• **WORK REQUIRED**
Nothing but the lines below between the line holding "request l 0x18" and the line holding "def execStoreRead (l", inclusive, should appear in the answer, each set down exactly.

Collected data
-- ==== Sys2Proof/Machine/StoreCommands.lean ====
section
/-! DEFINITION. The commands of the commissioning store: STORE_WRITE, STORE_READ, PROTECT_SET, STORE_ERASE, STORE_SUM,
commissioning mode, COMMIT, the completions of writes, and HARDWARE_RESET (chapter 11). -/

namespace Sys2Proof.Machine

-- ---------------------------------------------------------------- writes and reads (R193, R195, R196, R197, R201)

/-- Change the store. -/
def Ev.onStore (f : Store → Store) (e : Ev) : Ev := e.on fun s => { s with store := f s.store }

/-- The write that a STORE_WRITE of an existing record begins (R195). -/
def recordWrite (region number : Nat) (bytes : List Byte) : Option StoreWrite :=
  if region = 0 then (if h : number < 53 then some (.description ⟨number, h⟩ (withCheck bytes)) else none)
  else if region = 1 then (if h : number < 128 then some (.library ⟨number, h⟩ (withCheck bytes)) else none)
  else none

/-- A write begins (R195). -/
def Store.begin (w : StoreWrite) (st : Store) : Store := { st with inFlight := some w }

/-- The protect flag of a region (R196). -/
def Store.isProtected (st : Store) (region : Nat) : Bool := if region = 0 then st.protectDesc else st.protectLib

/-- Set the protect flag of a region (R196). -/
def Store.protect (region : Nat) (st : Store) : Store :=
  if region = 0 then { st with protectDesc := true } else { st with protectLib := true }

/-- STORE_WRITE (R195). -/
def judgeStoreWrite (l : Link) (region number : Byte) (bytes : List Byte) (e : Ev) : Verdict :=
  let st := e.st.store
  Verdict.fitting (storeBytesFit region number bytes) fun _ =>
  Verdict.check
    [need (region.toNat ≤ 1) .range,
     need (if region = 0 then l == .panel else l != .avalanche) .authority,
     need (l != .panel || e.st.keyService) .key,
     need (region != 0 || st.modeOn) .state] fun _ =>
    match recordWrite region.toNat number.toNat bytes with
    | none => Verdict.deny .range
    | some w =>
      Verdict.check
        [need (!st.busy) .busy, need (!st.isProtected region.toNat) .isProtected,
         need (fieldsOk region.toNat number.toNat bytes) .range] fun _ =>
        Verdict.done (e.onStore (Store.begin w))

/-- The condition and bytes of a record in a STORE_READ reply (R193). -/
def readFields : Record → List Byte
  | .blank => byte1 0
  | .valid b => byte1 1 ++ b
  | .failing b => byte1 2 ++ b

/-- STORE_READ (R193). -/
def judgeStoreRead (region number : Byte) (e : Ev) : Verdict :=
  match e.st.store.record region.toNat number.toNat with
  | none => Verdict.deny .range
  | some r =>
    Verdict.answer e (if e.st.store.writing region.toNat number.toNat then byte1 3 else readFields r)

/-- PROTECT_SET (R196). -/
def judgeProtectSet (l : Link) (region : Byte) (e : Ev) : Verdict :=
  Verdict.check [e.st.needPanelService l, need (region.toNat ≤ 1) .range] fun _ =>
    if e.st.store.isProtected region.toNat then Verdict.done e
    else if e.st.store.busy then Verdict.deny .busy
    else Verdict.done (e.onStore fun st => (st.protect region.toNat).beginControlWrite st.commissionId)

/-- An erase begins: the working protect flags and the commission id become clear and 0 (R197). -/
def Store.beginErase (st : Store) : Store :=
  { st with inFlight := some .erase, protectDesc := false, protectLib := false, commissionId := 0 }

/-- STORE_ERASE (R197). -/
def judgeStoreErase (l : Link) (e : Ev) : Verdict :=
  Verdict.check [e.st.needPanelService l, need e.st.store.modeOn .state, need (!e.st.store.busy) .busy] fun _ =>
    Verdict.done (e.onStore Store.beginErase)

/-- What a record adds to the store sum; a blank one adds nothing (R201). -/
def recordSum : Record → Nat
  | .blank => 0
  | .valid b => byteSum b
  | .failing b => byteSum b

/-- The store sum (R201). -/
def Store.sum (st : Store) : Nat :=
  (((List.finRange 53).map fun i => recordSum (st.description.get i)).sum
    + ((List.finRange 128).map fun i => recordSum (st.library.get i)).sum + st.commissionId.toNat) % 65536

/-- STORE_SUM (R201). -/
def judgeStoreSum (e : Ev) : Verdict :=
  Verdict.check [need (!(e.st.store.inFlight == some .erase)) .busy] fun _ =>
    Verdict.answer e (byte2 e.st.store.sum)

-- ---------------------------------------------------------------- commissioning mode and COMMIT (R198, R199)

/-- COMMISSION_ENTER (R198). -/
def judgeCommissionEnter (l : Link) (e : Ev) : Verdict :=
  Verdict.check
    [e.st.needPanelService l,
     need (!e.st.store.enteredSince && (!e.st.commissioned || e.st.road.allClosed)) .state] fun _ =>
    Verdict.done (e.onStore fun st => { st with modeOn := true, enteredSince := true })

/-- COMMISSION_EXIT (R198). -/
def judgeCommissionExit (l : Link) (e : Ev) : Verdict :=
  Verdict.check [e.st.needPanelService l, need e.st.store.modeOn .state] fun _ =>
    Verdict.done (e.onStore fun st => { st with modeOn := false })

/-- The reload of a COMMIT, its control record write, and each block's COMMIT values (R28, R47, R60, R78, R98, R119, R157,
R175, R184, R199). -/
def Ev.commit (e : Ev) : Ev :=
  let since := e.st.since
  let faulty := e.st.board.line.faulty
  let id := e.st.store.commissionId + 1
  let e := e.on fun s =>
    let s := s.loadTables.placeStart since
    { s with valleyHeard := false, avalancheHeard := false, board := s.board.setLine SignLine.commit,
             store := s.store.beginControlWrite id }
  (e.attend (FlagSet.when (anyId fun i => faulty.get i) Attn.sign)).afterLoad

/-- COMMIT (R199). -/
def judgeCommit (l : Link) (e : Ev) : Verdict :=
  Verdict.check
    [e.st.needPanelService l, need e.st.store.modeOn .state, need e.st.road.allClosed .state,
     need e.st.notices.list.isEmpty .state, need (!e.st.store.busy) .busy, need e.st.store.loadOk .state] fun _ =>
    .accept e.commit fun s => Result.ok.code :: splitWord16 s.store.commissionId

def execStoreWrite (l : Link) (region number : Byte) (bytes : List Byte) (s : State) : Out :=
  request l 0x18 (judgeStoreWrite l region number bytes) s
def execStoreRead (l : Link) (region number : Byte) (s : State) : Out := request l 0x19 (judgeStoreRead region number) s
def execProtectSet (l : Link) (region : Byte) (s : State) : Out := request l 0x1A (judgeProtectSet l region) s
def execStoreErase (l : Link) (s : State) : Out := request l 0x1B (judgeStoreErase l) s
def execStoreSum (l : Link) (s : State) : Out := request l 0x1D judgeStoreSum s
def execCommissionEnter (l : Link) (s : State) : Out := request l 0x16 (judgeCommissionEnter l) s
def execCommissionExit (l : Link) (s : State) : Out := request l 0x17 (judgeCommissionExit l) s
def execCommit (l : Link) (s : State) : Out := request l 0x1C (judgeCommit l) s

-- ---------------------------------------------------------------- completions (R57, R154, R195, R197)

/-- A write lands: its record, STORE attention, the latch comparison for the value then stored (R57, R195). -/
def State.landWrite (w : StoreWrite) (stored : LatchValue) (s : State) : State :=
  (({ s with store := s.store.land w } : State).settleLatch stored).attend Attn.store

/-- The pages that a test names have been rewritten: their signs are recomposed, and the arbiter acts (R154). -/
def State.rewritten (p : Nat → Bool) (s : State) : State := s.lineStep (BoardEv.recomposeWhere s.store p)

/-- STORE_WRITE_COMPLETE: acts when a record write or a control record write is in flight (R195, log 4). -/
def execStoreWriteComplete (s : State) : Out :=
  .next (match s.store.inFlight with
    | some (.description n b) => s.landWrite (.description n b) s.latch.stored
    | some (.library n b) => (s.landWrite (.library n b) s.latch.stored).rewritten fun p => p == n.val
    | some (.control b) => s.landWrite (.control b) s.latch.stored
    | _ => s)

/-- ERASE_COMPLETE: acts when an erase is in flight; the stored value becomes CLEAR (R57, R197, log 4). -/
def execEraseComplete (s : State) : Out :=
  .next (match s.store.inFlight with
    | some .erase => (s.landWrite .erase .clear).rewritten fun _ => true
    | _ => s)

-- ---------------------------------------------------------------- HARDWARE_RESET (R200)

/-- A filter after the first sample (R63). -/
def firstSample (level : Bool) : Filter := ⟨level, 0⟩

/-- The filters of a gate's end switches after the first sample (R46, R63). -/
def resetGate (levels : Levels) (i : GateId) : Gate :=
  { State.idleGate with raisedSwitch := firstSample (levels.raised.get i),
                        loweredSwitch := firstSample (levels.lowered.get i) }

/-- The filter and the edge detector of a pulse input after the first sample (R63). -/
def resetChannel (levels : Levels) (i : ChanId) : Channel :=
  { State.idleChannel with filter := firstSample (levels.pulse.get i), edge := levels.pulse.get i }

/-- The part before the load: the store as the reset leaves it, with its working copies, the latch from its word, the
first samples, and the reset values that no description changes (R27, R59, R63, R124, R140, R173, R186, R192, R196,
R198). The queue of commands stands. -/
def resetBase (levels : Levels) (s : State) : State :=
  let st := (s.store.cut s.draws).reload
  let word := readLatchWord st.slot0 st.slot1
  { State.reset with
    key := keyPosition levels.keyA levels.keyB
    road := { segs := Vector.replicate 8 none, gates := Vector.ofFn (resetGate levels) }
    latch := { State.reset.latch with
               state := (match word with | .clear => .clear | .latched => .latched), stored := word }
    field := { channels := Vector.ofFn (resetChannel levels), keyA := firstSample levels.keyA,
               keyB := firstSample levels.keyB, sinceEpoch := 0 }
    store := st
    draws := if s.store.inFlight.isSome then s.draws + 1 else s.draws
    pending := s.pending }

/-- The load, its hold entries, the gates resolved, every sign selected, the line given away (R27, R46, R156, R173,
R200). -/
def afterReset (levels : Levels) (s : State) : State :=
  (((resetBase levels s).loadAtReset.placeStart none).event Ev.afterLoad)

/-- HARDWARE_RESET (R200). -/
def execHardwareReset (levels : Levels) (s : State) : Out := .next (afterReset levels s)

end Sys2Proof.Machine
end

• **RESPONSE AREA**
  request l 0x18 (judgeStoreWrite l region number bytes) s
def execStoreRead (l : Link) (region number : Byte) (s : State) : Out := request l 0x19 (judgeStoreRead region number) s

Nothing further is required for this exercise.